As stated earlier, there are a few other works addressing the problem of distributed expander construction; however all of these are randomized and the expansion properties hold with probabilistic guarantees only. Table 1 compares our algorithm with some known distributed expander construction algorithms. Law and Siu [18] give a construction where an expander is constructed by composing a small number of random Hamiltonian cycles. The probabilistic guarantees provided degrade rapidly, especially under adversarial deletions. Gkantsidis et al. [10] builds on the algorithm of [18] and makes use of random walks to add new peers with only constant overhead. However, it is not a fully decentralized algorithm. Both these algorithms handle insertions much better than deletions. Spanders [8] is a self-stabilizing construction of an expander network that is a spanner of the graph. Cooper et al. [6] shows a way of constructing random regular graphs (which are good expanders, w.h.p.) by performing a series of random ‘flip’ operations on the graph’s edges. Reiter et al. [26] maintains an almost *d*-regular graph, i.e., with degrees varying around *d*, using uniform sampling to select, for each node, a set of expander-neighbors. The protocol of [23] gives a distributed algorithm for maintaining a sparse random graph under a stochastic model of insertions and deletions. Melamed and Keidar [20] gives a dynamic overlay construction that is empirically shown to resemble a random k-regular graph and hence is a good expander. Gurevich and Keidar [11] gives a gossip-based membership protocol for maintaining an overlay in a dynamic network that under certain circumstances provides an expander.
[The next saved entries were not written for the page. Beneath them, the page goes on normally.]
-- ==== Sys2Proof/Laws/State.lean ====
section
/-! SUPPORT. For each update of State and each of its fields, what the field is afterwards: true by rfl, so that no proof
unfolds a record update. -/

namespace Sys2Proof.Machine

variable (s : State)

@[simp] theorem State.setStrand_id (i : StrandId) (x : Strand) : (s.setStrand i x).id = s.id := rfl
@[simp] theorem State.setStrand_pwr (i : StrandId) (x : Strand) : (s.setStrand i x).pwr = s.pwr := rfl
@[simp] theorem State.setStrand_clk (i : StrandId) (x : Strand) : (s.setStrand i x).clk = s.clk := rfl
@[simp] theorem State.setStrand_host (i : StrandId) (x : Strand) : (s.setStrand i x).host = s.host := rfl
@[simp] theorem State.setStrand_mb (i : StrandId) (x : Strand) : (s.setStrand i x).mb = s.mb := rfl
@[simp] theorem State.setStrand_dist (i : StrandId) (x : Strand) : (s.setStrand i x).dist = s.dist := rfl
@[simp] theorem State.setStrand_seq (i : StrandId) (x : Strand) : (s.setStrand i x).seq = s.seq := rfl
@[simp] theorem State.setStrand_strands (i : StrandId) (x : Strand) : (s.setStrand i x).strands = s.strands.set i x := rfl
@[simp] theorem State.setStrand_groups (i : StrandId) (x : Strand) : (s.setStrand i x).groups = s.groups := rfl
@[simp] theorem State.setStrand_cams (i : StrandId) (x : Strand) : (s.setStrand i x).cams = s.cams := rfl
@[simp] theorem State.setStrand_skeins (i : StrandId) (x : Strand) : (s.setStrand i x).skeins = s.skeins := rfl
@[simp] theorem State.setStrand_quads (i : StrandId) (x : Strand) : (s.setStrand i x).quads = s.quads := rfl
@[simp] theorem State.setStrand_stgs (i : StrandId) (x : Strand) : (s.setStrand i x).stgs = s.stgs := rfl
@[simp] theorem State.setStrand_fbs (i : StrandId) (x : Strand) : (s.setStrand i x).fbs = s.fbs := rfl
@[simp] theorem State.setStrand_probes (i : StrandId) (x : Strand) : (s.setStrand i x).probes = s.probes := rfl
@[simp] theorem State.setStrand_cmps (i : StrandId) (x : Strand) : (s.setStrand i x).cmps = s.cmps := rfl
@[simp] theorem State.setStrand_engines (i : StrandId) (x : Strand) : (s.setStrand i x).engines = s.engines := rfl
@[simp] theorem State.setStrand_roles (i : StrandId) (x : Strand) : (s.setStrand i x).roles = s.roles := rfl
@[simp] theorem State.setStrand_progs (i : StrandId) (x : Strand) : (s.setStrand i x).progs = s.progs := rfl
@[simp] theorem State.setStrand_mem (i : StrandId) (x : Strand) : (s.setStrand i x).mem = s.mem := rfl
@[simp] theorem State.setStrand_link (i : StrandId) (x : Strand) : (s.setStrand i x).link = s.link := rfl
@[simp] theorem State.setStrand_time (i : StrandId) (x : Strand) : (s.setStrand i x).time = s.time := rfl
@[simp] theorem State.setStrand_rec_ (i : StrandId) (x : Strand) : (s.setStrand i x).rec_ = s.rec_ := rfl
@[simp] theorem State.setStrand_saf (i : StrandId) (x : Strand) : (s.setStrand i x).saf = s.saf := rfl
@[simp] theorem State.setStrand_exps (i : StrandId) (x : Strand) : (s.setStrand i x).exps = s.exps := rfl
@[simp] theorem State.setStrand_fio (i : StrandId) (x : Strand) : (s.setStrand i x).fio = s.fio := rfl
@[simp] theorem State.setStrand_cans (i : StrandId) (x : Strand) : (s.setStrand i x).cans = s.cans := rfl
@[simp] theorem State.setStrand_usb (i : StrandId) (x : Strand) : (s.setStrand i x).usb = s.usb := rfl
@[simp] theorem State.setStrand_eth (i : StrandId) (x : Strand) : (s.setStrand i x).eth = s.eth := rfl
@[simp] theorem State.setStrand_scan (i : StrandId) (x : Strand) : (s.setStrand i x).scan = s.scan := rfl
@[simp] theorem State.setStrand_userPubs (i : StrandId) (x : Strand) : (s.setStrand i x).userPubs = s.userPubs := rfl
@[simp] theorem State.setStrand_free (i : StrandId) (x : Strand) : (s.setStrand i x).free = s.free := rfl
@[simp] theorem State.setStrand_out (i : StrandId) (x : Strand) : (s.setStrand i x).out = s.out := rfl
@[simp] theorem State.setStrand_pending (i : StrandId) (x : Strand) : (s.setStrand i x).pending = s.pending := rfl

@[simp] theorem State.setQuad_id (i : QuadId) (x : Quad) : (s.setQuad i x).id = s.id := rfl
@[simp] theorem State.setQuad_pwr (i : QuadId) (x : Quad) : (s.setQuad i x).pwr = s.pwr := rfl
@[simp] theorem State.setQuad_clk (i : QuadId) (x : Quad) : (s.setQuad i x).clk = s.clk := rfl
@[simp] theorem State.setQuad_host (i : QuadId) (x : Quad) : (s.setQuad i x).host = s.host := rfl
@[simp] theorem State.setQuad_mb (i : QuadId) (x : Quad) : (s.setQuad i x).mb = s.mb := rfl
@[simp] theorem State.setQuad_dist (i : QuadId) (x : Quad) : (s.setQuad i x).dist = s.dist := rfl
@[simp] theorem State.setQuad_seq (i : QuadId) (x : Quad) : (s.setQuad i x).seq = s.seq := rfl
@[simp] theorem State.setQuad_strands (i : QuadId) (x : Quad) : (s.setQuad i x).strands = s.strands := rfl
@[simp] theorem State.setQuad_groups (i : QuadId) (x : Quad) : (s.setQuad i x).groups = s.groups := rfl
@[simp] theorem State.setQuad_cams (i : QuadId) (x : Quad) : (s.setQuad i x).cams = s.cams := rfl
@[simp] theorem State.setQuad_skeins (i : QuadId) (x : Quad) : (s.setQuad i x).skeins = s.skeins := rfl
@[simp] theorem State.setQuad_quads (i : QuadId) (x : Quad) : (s.setQuad i x).quads = s.quads.set i x := rfl
@[simp] theorem State.setQuad_stgs (i : QuadId) (x : Quad) : (s.setQuad i x).stgs = s.stgs := rfl
@[simp] theorem State.setQuad_fbs (i : QuadId) (x : Quad) : (s.setQuad i x).fbs = s.fbs := rfl
@[simp] theorem State.setQuad_probes (i : QuadId) (x : Quad) : (s.setQuad i x).probes = s.probes := rfl
@[simp] theorem State.setQuad_cmps (i : QuadId) (x : Quad) : (s.setQuad i x).cmps = s.cmps := rfl
@[simp] theorem State.setQuad_engines (i : QuadId) (x : Quad) : (s.setQuad i x).engines = s.engines := rfl
@[simp] theorem State.setQuad_roles (i : QuadId) (x : Quad) : (s.setQuad i x).roles = s.roles := rfl
@[simp] theorem State.setQuad_progs (i : QuadId) (x : Quad) : (s.setQuad i x).progs = s.progs := rfl
@[simp] theorem State.setQuad_mem (i : QuadId) (x : Quad) : (s.setQuad i x).mem = s.mem := rfl
@[simp] theorem State.setQuad_link (i : QuadId) (x : Quad) : (s.setQuad i x).link = s.link := rfl
@[simp] theorem State.setQuad_time (i : QuadId) (x : Quad) : (s.setQuad i x).time = s.time := rfl
@[simp] theorem State.setQuad_rec_ (i : QuadId) (x : Quad) : (s.setQuad i x).rec_ = s.rec_ := rfl
@[simp] theorem State.setQuad_saf (i : QuadId) (x : Quad) : (s.setQuad i x).saf = s.saf := rfl
@[simp] theorem State.setQuad_exps (i : QuadId) (x : Quad) : (s.setQuad i x).exps = s.exps := rfl
@[simp] theorem State.setQuad_fio (i : QuadId) (x : Quad) : (s.setQuad i x).fio = s.fio := rfl
@[simp] theorem State.setQuad_cans (i : QuadId) (x : Quad) : (s.setQuad i x).cans = s.cans := rfl
@[simp] theorem State.setQuad_usb (i : QuadId) (x : Quad) : (s.setQuad i x).usb = s.usb := rfl
@[simp] theorem State.setQuad_eth (i : QuadId) (x : Quad) : (s.setQuad i x).eth = s.eth := rfl
@[simp] theorem State.setQuad_scan (i : QuadId) (x : Quad) : (s.setQuad i x).scan = s.scan := rfl
@[simp] theorem State.setQuad_userPubs (i : QuadId) (x : Quad) : (s.setQuad i x).userPubs = s.userPubs := rfl
@[simp] theorem State.setQuad_free (i : QuadId) (x : Quad) : (s.setQuad i x).free = s.free := rfl
@[simp] theorem State.setQuad_out (i : QuadId) (x : Quad) : (s.setQuad i x).out = s.out := rfl
@[simp] theorem State.setQuad_pending (i : QuadId) (x : Quad) : (s.setQuad i x).pending = s.pending := rfl

@[simp] theorem State.setFb_id (i : FbId) (x : Fb) : (s.setFb i x).id = s.id := rfl
@[simp] theorem State.setFb_pwr (i : FbId) (x : Fb) : (s.setFb i x).pwr = s.pwr := rfl
@[simp] theorem State.setFb_clk (i : FbId) (x : Fb) : (s.setFb i x).clk = s.clk := rfl
@[simp] theorem State.setFb_host (i : FbId) (x : Fb) : (s.setFb i x).host = s.host := rfl
@[simp] theorem State.setFb_mb (i : FbId) (x : Fb) : (s.setFb i x).mb = s.mb := rfl
@[simp] theorem State.setFb_dist (i : FbId) (x : Fb) : (s.setFb i x).dist = s.dist := rfl
@[simp] theorem State.setFb_seq (i : FbId) (x : Fb) : (s.setFb i x).seq = s.seq := rfl
@[simp] theorem State.setFb_strands (i : FbId) (x : Fb) : (s.setFb i x).strands = s.strands := rfl
@[simp] theorem State.setFb_groups (i : FbId) (x : Fb) : (s.setFb i x).groups = s.groups := rfl
@[simp] theorem State.setFb_cams (i : FbId) (x : Fb) : (s.setFb i x).cams = s.cams := rfl
@[simp] theorem State.setFb_skeins (i : FbId) (x : Fb) : (s.setFb i x).skeins = s.skeins := rfl
@[simp] theorem State.setFb_quads (i : FbId) (x : Fb) : (s.setFb i x).quads = s.quads := rfl
@[simp] theorem State.setFb_stgs (i : FbId) (x : Fb) : (s.setFb i x).stgs = s.stgs := rfl
@[simp] theorem State.setFb_fbs (i : FbId) (x : Fb) : (s.setFb i x).fbs = s.fbs.set i x := rfl
@[simp] theorem State.setFb_probes (i : FbId) (x : Fb) : (s.setFb i x).probes = s.probes := rfl
@[simp] theorem State.setFb_cmps (i : FbId) (x : Fb) : (s.setFb i x).cmps = s.cmps := rfl
@[simp] theorem State.setFb_engines (i : FbId) (x : Fb) : (s.setFb i x).engines = s.engines := rfl
@[simp] theorem State.setFb_roles (i : FbId) (x : Fb) : (s.setFb i x).roles = s.roles := rfl
@[simp] theorem State.setFb_progs (i : FbId) (x : Fb) : (s.setFb i x).progs = s.progs := rfl
@[simp] theorem State.setFb_mem (i : FbId) (x : Fb) : (s.setFb i x).mem = s.mem := rfl
@[simp] theorem State.setFb_link (i : FbId) (x : Fb) : (s.setFb i x).link = s.link := rfl
@[simp] theorem State.setFb_time (i : FbId) (x : Fb) : (s.setFb i x).time = s.time := rfl
@[simp] theorem State.setFb_rec_ (i : FbId) (x : Fb) : (s.setFb i x).rec_ = s.rec_ := rfl
@[simp] theorem State.setFb_saf (i : FbId) (x : Fb) : (s.setFb i x).saf = s.saf := rfl
@[simp] theorem State.setFb_exps (i : FbId) (x : Fb) : (s.setFb i x).exps = s.exps := rfl
@[simp] theorem State.setFb_fio (i : FbId) (x : Fb) : (s.setFb i x).fio = s.fio := rfl
@[simp] theorem State.setFb_cans (i : FbId) (x : Fb) : (s.setFb i x).cans = s.cans := rfl
@[simp] theorem State.setFb_usb (i : FbId) (x : Fb) : (s.setFb i x).usb = s.usb := rfl
@[simp] theorem State.setFb_eth (i : FbId) (x : Fb) : (s.setFb i x).eth = s.eth := rfl
@[simp] theorem State.setFb_scan (i : FbId) (x : Fb) : (s.setFb i x).scan = s.scan := rfl
@[simp] theorem State.setFb_userPubs (i : FbId) (x : Fb) : (s.setFb i x).userPubs = s.userPubs := rfl
@[simp] theorem State.setFb_free (i : FbId) (x : Fb) : (s.setFb i x).free = s.free := rfl
@[simp] theorem State.setFb_out (i : FbId) (x : Fb) : (s.setFb i x).out = s.out := rfl
@[simp] theorem State.setFb_pending (i : FbId) (x : Fb) : (s.setFb i x).pending = s.pending := rfl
In a model similar to ours, [17] maintains a distributed hash table (DHT) in the setting where an adaptive adversary can add/remove \(O(\log n)\) peers per step. Another paper which considers node joins/leaves is [15] which constructs a SKIP+ graph within \(O(\log ^2 n)\) rounds starting from any graph whp. Then, they also show that after an insert/delete operation the system recovers within \(O(\log n)\) steps (like ours, which also needs \(O(\log n)\) steps whp) and with \(O(\log ^4 n)\) messages (while ours takes \(O(\log n)\) messages whp). SKIP+ assumes the \(\mathcal {LOCAL}\) model [25] and thus requires large-sized messages, unlike DEX, that works in the CONGEST model (small, i.e., logarithmic-sized, messages). However, the SKIP+ graph has an advantage that it is *self-stabilizing*, i.e., can recover from any initial state (as long as it is weakly connected). Jacob et al. [15] assume (as do we) that the adversary rests while the network converges to a SKIP+ graph. It was shown in [2] that skip graphs contain expanders as subgraphs w.h.p., which can be used as a randomized expander construction. Skip graphs (and its variant \(\hbox {SKIP}+\) [15]) are probabilistic structures (i.e., their expansion holds only with high probability) and furtherm ore, they are not of constant degree, their degree grows logarithmic in the network size. The work of [22] has guaranteed expansion (like ours). However, as pointed out in [2], its main drawback (unlike ours) is that their algorithm has a rather large overhead in maintaining the network.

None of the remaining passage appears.